• [Records for processing]

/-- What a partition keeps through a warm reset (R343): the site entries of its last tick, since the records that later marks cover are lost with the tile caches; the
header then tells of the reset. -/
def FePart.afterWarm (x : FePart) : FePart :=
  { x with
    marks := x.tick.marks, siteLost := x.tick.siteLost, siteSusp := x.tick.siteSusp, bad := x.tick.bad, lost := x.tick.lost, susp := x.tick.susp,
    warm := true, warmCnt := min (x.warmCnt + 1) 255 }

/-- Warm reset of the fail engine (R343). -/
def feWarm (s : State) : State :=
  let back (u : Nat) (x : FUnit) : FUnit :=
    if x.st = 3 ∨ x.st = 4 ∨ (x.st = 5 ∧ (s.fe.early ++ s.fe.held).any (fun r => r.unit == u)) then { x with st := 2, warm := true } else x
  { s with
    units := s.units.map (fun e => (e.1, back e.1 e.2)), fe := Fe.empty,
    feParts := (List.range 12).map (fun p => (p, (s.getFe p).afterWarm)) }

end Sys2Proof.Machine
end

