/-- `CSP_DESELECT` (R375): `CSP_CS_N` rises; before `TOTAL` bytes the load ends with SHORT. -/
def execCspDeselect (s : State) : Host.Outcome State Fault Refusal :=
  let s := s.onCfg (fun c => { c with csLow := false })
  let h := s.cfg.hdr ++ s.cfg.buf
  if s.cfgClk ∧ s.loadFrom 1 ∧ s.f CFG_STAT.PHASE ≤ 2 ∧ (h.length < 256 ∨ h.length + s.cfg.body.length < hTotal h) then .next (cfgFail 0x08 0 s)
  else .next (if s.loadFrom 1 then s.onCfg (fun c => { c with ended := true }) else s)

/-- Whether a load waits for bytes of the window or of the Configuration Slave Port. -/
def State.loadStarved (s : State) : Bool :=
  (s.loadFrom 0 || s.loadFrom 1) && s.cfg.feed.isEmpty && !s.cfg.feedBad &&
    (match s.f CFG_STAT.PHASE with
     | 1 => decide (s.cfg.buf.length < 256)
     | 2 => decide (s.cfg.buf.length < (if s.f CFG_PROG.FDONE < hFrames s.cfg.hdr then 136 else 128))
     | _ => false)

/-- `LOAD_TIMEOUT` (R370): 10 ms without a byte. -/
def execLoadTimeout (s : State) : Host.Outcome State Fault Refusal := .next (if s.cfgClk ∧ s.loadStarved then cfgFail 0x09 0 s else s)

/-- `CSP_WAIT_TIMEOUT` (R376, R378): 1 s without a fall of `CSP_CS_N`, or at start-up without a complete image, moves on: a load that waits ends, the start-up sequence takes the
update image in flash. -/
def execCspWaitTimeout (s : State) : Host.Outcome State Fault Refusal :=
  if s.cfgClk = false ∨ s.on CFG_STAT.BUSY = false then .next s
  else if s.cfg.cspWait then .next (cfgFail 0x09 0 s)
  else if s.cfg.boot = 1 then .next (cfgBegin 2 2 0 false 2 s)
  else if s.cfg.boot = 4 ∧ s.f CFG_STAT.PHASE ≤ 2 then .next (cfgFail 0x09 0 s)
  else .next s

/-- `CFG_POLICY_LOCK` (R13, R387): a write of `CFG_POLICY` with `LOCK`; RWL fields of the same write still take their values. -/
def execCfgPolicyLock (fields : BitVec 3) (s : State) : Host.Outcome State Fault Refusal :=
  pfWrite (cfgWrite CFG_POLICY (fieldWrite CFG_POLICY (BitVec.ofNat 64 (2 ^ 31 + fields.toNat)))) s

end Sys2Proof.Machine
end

• [Assignment] Only the lines from the one with "136 else 128))" to the end of the listing are wanted. Print them exactly, keeping both ends.

• [Completed exercise]
     | 2 => decide (s.cfg.buf.length < (if s.f CFG_PROG.FDONE < hFrames s.cfg.hdr then 136 else 128))
     | _ => false)

/-- `LOAD_TIMEOUT` (R370): 10 ms without a byte. -/
def execLoadTimeout (s : State) : Host.Outcome State Fault Refusal := .next (if s.cfgClk ∧ s.loadStarved then cfgFail 0x09 0 s else s)

/-- `CSP_WAIT_TIMEOUT` (R376, R378): 1 s without a fall of `CSP_CS_N`, or at start-up without a complete image, moves on: a load that waits ends, the start-up sequence takes the
update image in flash. -/
def execCspWaitTimeout (s : State) : Host.Outcome State Fault Refusal :=
  if s.cfgClk = false ∨ s.on CFG_STAT.BUSY = false then .next s
  else if s.cfg.cspWait then .next (cfgFail 0x09 0 s)
  else if s.cfg.boot = 1 then .next (cfgBegin 2 2 0 false 2 s)
  else if s.cfg.boot = 4 ∧ s.f CFG_STAT.PHASE ≤ 2 then .next (cfgFail 0x09 0 s)
  else .next s

/-- `CFG_POLICY_LOCK` (R13, R387): a write of `CFG_POLICY` with `LOCK`; RWL fields of the same write still take their values. -/
def execCfgPolicyLock (fields : BitVec 3) (s : State) : Host.Outcome State Fault Refusal :=
  pfWrite (cfgWrite CFG_POLICY (fieldWrite CFG_POLICY (BitVec.ofNat 64 (2 ^ 31 + fields.toNat)))) s

end Sys2Proof.Machine
end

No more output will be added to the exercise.